In [None]:
# @hidden_cell
# The project token is an authorization token that is used to access project resources like data sources, connections, and used by platform APIs.
from project_lib import Project
project = Project(project_id='INSERT_ID_HERE', project_access_token='INSERT_TOKEN_HERE')
pc = project.project_context

from ibm_watson_studio_lib import access_project_or_space
wslib = access_project_or_space({'token':'INSERT_TOKEN_HERE'})
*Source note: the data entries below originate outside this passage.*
-- ==== Sys2Proof/Laws/Encoding.lean ====
section
/-! SUPPORT. The fields of each format's word, and the immediates: extending a field gives back every
immediate that `WellFormed.lean` admits, and only those. -/
namespace Sys2Proof

/-! ## Fields of each format (R93 to R98) -/

theorem fields_encodeR (f7 : BitVec 7) (f3 : BitVec 3) (op : BitVec 7) (rd rs1 rs2 : RegIdx) :
    opcodeOf (encodeR f7 f3 op rd rs1 rs2) = op ∧ rdOf (encodeR f7 f3 op rd rs1 rs2) = rd ∧
    funct3Of (encodeR f7 f3 op rd rs1 rs2) = f3 ∧ rs1Of (encodeR f7 f3 op rd rs1 rs2) = rs1 ∧
    rs2Of (encodeR f7 f3 op rd rs1 rs2) = rs2 ∧ funct7Of (encodeR f7 f3 op rd rs1 rs2) = f7 := by
  refine ⟨?_, ?_, ?_, ?_, ?_, ?_⟩ <;>
  · apply BitVec.eq_of_getLsbD_eq
    intro i hi
    simp only [opcodeOf, rdOf, funct3Of, rs1Of, rs2Of, funct7Of, encodeR, BitVec.getLsbD_append,
      BitVec.getLsbD_extractLsb']
    interval_cases i <;> simp

theorem fields_encodeI (f3 : BitVec 3) (op : BitVec 7) (rd rs1 : RegIdx) (imm : BitVec 12) :
    opcodeOf (encodeI f3 op rd rs1 imm) = op ∧ rdOf (encodeI f3 op rd rs1 imm) = rd ∧
    funct3Of (encodeI f3 op rd rs1 imm) = f3 ∧ rs1Of (encodeI f3 op rd rs1 imm) = rs1 ∧
    imm12Of (encodeI f3 op rd rs1 imm) = imm := by
  refine ⟨?_, ?_, ?_, ?_, ?_⟩ <;>
  · apply BitVec.eq_of_getLsbD_eq
    intro i hi
    simp only [opcodeOf, rdOf, funct3Of, rs1Of, imm12Of, encodeI, BitVec.getLsbD_append,
      BitVec.getLsbD_extractLsb']
    interval_cases i <;> simp

theorem fields_encodeS (f3 : BitVec 3) (op : BitVec 7) (rs1 rs2 : RegIdx) (imm : Word) :
    opcodeOf (encodeS f3 op rs1 rs2 imm) = op ∧ funct3Of (encodeS f3 op rs1 rs2 imm) = f3 ∧
    rs1Of (encodeS f3 op rs1 rs2 imm) = rs1 ∧ rs2Of (encodeS f3 op rs1 rs2 imm) = rs2 ∧
    immS (encodeS f3 op rs1 rs2 imm) = (imm.extractLsb' 0 12).signExtend 32 := by
  have key : funct7Of (encodeS f3 op rs1 rs2 imm) ++ rdOf (encodeS f3 op rs1 rs2 imm) =
      imm.extractLsb' 0 12 := by
    apply BitVec.eq_of_getLsbD_eq
    intro i hi
    simp only [funct7Of, rdOf, encodeS, BitVec.getLsbD_append, BitVec.getLsbD_extractLsb']
    interval_cases i <;> simp
  refine ⟨?_, ?_, ?_, ?_, by rw [immS, key]⟩ <;>
  · apply BitVec.eq_of_getLsbD_eq
    intro i hi
    simp only [opcodeOf, funct3Of, rs1Of, rs2Of, encodeS, BitVec.getLsbD_append,
      BitVec.getLsbD_extractLsb']
    interval_cases i <;> simp

theorem fields_encodeB (f3 : BitVec 3) (op : BitVec 7) (rs1 rs2 : RegIdx) (imm : Word) :
    opcodeOf (encodeB f3 op rs1 rs2 imm) = op ∧ funct3Of (encodeB f3 op rs1 rs2 imm) = f3 ∧
    rs1Of (encodeB f3 op rs1 rs2 imm) = rs1 ∧ rs2Of (encodeB f3 op rs1 rs2 imm) = rs2 ∧
    immB (encodeB f3 op rs1 rs2 imm) = (imm.extractLsb' 1 12 ++ 0#1).signExtend 32 := by
  refine ⟨?_, ?_, ?_, ?_, ?_⟩
  case refine_5 =>
    unfold immB
    congr 1
    apply BitVec.eq_of_getLsbD_eq
    intro i hi
    simp only [encodeB, BitVec.getLsbD_append, BitVec.getLsbD_extractLsb']
    interval_cases i <;> simp
  all_goals
    apply BitVec.eq_of_getLsbD_eq
    intro i hi
    simp only [opcodeOf, funct3Of, rs1Of, rs2Of, encodeB, BitVec.getLsbD_append,
      BitVec.getLsbD_extractLsb']
    interval_cases i <;> simp

theorem fields_encodeU (op : BitVec 7) (rd : RegIdx) (imm : Word) :
    opcodeOf (encodeU op rd imm) = op ∧ rdOf (encodeU op rd imm) = rd ∧
    immU (encodeU op rd imm) = imm.extractLsb' 12 20 ++ 0#12 := by
  refine ⟨?_, ?_, ?_⟩ <;>
  · apply BitVec.eq_of_getLsbD_eq
    intro i hi
    simp only [opcodeOf, rdOf, immU, encodeU, BitVec.getLsbD_append, BitVec.getLsbD_extractLsb']
    interval_cases i <;> simp

theorem fields_encodeJ (op : BitVec 7) (rd : RegIdx) (imm : Word) :
    opcodeOf (encodeJ op rd imm) = op ∧ rdOf (encodeJ op rd imm) = rd ∧
    immJ (encodeJ op rd imm) = (imm.extractLsb' 1 20 ++ 0#1).signExtend 32 := by
  refine ⟨?_, ?_, ?_⟩
  case refine_3 =>
    unfold immJ
    congr 1
    apply BitVec.eq_of_getLsbD_eq
    intro i hi
    simp only [encodeJ, BitVec.getLsbD_append, BitVec.getLsbD_extractLsb']
    interval_cases i <;> simp
  all_goals
    apply BitVec.eq_of_getLsbD_eq
    intro i hi
    simp only [opcodeOf, rdOf, encodeJ, BitVec.getLsbD_append, BitVec.getLsbD_extractLsb']
    interval_cases i <;> simp

/-! ## Immediates

Extending the bits of an immediate field gives back every immediate `WellFormed.lean` admits, and an
extended field is always such an immediate. -/

theorem wfImm12_iff (imm : Word) : wfImm12 imm = true ↔ -2048 ≤ imm.toInt ∧ imm.toInt ≤ 2047 := by
  simp only [wfImm12, fitsSigned, decide_eq_true_eq]; omega

theorem wfImmB_iff (imm : Word) :
    wfImmB imm = true ↔ (-4096 ≤ imm.toInt ∧ imm.toInt ≤ 4095) ∧ imm.toNat % 2 = 0 := by
  simp only [wfImmB, fitsSigned, Bool.and_eq_true, decide_eq_true_eq]; omega

theorem wfImmJ_iff (imm : Word) :
    wfImmJ imm = true ↔ (-1048576 ≤ imm.toInt ∧ imm.toInt ≤ 1048575) ∧ imm.toNat % 2 = 0 := by
  simp only [wfImmJ, fitsSigned, Bool.and_eq_true, decide_eq_true_eq]; omega

/-- Zeros appended below multiply. -/
theorem toNat_append_zeros {n m : Nat} (v : BitVec n) : (v ++ 0#m).toNat = v.toNat * 2 ^ m := by
  rw [BitVec.toNat_append, BitVec.toNat_ofNat, Nat.zero_mod, Nat.or_zero, Nat.shiftLeft_eq]

theorem signExtend_imm12 {imm : Word} (h : wfImm12 imm = true) :
    (imm.extractLsb' 0 12).signExtend 32 = imm := by
  rw [wfImm12_iff] at h
  apply BitVec.eq_of_toInt_eq
  rw [BitVec.toInt_signExtend_of_le (by omega), BitVec.toInt_extractLsb', Nat.shiftRight_zero]
  rw [BitVec.toInt_eq_toNat_cond] at h ⊢
  simp only [Int.bmod]
  split at h <;> split <;> omega

theorem signExtend_immB {imm : Word} (h : wfImmB imm = true) :
    (imm.extractLsb' 1 12 ++ 0#1).signExtend 32 = imm := by
  rw [wfImmB_iff] at h
  have key : imm.extractLsb' 1 12 ++ 0#1 = imm.extractLsb' 0 13 := by
    apply BitVec.eq_of_toNat_eq
    rw [toNat_append_zeros]
    simp only [BitVec.extractLsb'_toNat, Nat.shiftRight_eq_div_pow]
    omega
  rw [key]
  apply BitVec.eq_of_toInt_eq
  rw [BitVec.toInt_signExtend_of_le (by omega), BitVec.toInt_extractLsb', Nat.shiftRight_zero]
  rw [BitVec.toInt_eq_toNat_cond] at h ⊢
  simp only [Int.bmod]
  split at h <;> split <;> omega

theorem signExtend_immJ {imm : Word} (h : wfImmJ imm = true) :
    (imm.extractLsb' 1 20 ++ 0#1).signExtend 32 = imm := by
  rw [wfImmJ_iff] at h
  have key : imm.extractLsb' 1 20 ++ 0#1 = imm.extractLsb' 0 21 := by
    apply BitVec.eq_of_toNat_eq
    rw [toNat_append_zeros]
    simp only [BitVec.extractLsb'_toNat, Nat.shiftRight_eq_div_pow]
    omega
  rw [key]
  apply BitVec.eq_of_toInt_eq
  rw [BitVec.toInt_signExtend_of_le (by omega), BitVec.toInt_extractLsb', Nat.shiftRight_zero]
  rw [BitVec.toInt_eq_toNat_cond] at h ⊢
  simp only [Int.bmod]
  split at h <;> split <;> omega

theorem append_immU {imm : Word} (h : wfImmU imm = true) : imm.extractLsb' 12 20 ++ 0#12 = imm := by
  rw [wfImmU, decide_eq_true_eq] at h
  apply BitVec.eq_of_toNat_eq
  rw [toNat_append_zeros]
  simp only [BitVec.extractLsb'_toNat, Nat.shiftRight_eq_div_pow]
  omega

theorem wfImm12_signExtend (v : BitVec 12) : wfImm12 (v.signExtend 32) = true := by
  rw [wfImm12_iff, BitVec.toInt_signExtend_of_le (by omega), BitVec.toInt_eq_toNat_cond]
  split <;> omega

theorem signExtend_append_even {n : Nat} (hn : n + 1 ≤ 32) (v : BitVec n) :
    ((v ++ 0#1).signExtend 32).toNat % 2 = 0 := by
  have h : ((v ++ 0#1).signExtend 32).getLsbD 0 = false := by
    rw [BitVec.getLsbD_signExtend, if_pos (by omega), BitVec.getLsbD_append]
    simp
  simpa [BitVec.getLsbD, Nat.testBit_zero] using h

theorem wfImmB_signExtend (v : BitVec 12) : wfImmB ((v ++ 0#1).signExtend 32) = true := by
  rw [wfImmB_iff]
  refine ⟨?_, signExtend_append_even (by omega) v⟩
  rw [BitVec.toInt_signExtend_of_le (by omega), BitVec.toInt_eq_toNat_cond]
  split <;> omega

theorem wfImmJ_signExtend (v : BitVec 20) : wfImmJ ((v ++ 0#1).signExtend 32) = true := by
  rw [wfImmJ_iff]
  refine ⟨?_, signExtend_append_even (by omega) v⟩
  rw [BitVec.toInt_signExtend_of_le (by omega), BitVec.toInt_eq_toNat_cond]
  split <;> omega

theorem immI_wf (w : Word) : wfImm12 (immI w) = true := wfImm12_signExtend _

theorem immS_wf (w : Word) : wfImm12 (immS w) = true := wfImm12_signExtend _

theorem immB_wf (w : Word) : wfImmB (immB w) = true := wfImmB_signExtend _

theorem immJ_wf (w : Word) : wfImmJ (immJ w) = true := wfImmJ_signExtend _

theorem immU_wf (w : Word) : wfImmU (immU w) = true := by
  rw [wfImmU, decide_eq_true_eq, immU, toNat_append_zeros]
  omega

/-! ## What the decoder can answer -/

/-- The decoder gives only well-formed instructions (R100). -/
theorem decode_wf {w : Word} {i : Instr} (h : decode w = .ok i) : i.wf = true := by
  unfold decode decodeJalr decodeBranch decodeLoad decodeStore decodeOpImm decodeOp decodeMiscMem
    decodeSystem at h
  repeat' split at h
  all_goals first
    | contradiction
    | (obtain rfl := Except.ok.inj h
       first
         | rfl
         | exact immI_wf w
         | exact immU_wf w
         | exact immJ_wf w
         | exact immB_wf w
         | exact immS_wf w)

/-- The all-zero word is no instruction (R115). -/
theorem decode_zero : decode 0#32 = .error .unknownOpcode := rfl

end Sys2Proof
end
# Classifying customer notes with Watson NLP

This notebook was created using the [sample notebooks](https://dataplatform.cloud.ibm.com/exchange/public/entry/view/636001e59902133a4a23fd89f010e4cb?context=wx) in the Gallery 

We will train 2 models:
1. SVM
2. Ensemble


Begin by importing and initializing some helper libs that are used throughout the notebook.

In [None]:
import pandas as pd
# we want to show large text snippets to be able to explore the relevant text
pd.options.display.max_colwidth = 400

import seaborn as sn
import matplotlib.pyplot as plt

In [None]:
import watson_nlp

from watson_core.data_model.streams.resolver import DataStreamResolver
from watson_core.toolkit import fileio
from watson_nlp.blocks.classification.svm import SVM

<a id="loadData"></a>
## Load customer interaction notes

**Important: regenerate data access code for the file in your project. Make sure to change the dataframe name after generation to** *complaint_df*

In [None]:
import pandas as pd


# load data set into a dataframe
buffer = wslib.load_data("classification_training.csv")
complaint_df = pd.read_csv(buffer)

complaint_df.head()

In [None]:
text_col = 'Consumer complaint narrative'

complaint_df.head(2)

Let's look at all product groups that are available in the data set because these are the classes that the classifier should predict from a given complaint text.

In [None]:
product_counts = complaint_df['Product'].value_counts()
product_counts

<a id="prepareData"></a>
## Prepare training and test data

Many classification algorithms work best if the training samples are equally split across the classes. If the data is unbalanced, algorithms might decide to favor classes with many samples to achieve an overall good result. To avoid this, you will sample the data in the next step to have a similar amount of samples for each class.

To avoid long runtimes in this sample notebook, you will use only a small number of samples. However, this can reduce the quality of the classification models. In a real-case scenario, you should increase the number of samples per product group to get better results.

In [None]:
# number of complaints for the each product group
sample_size = 300

train_test_df = complaint_df.query("Product != 'Student loan' and Product != 'Payday loan, title loan, or personal loan'")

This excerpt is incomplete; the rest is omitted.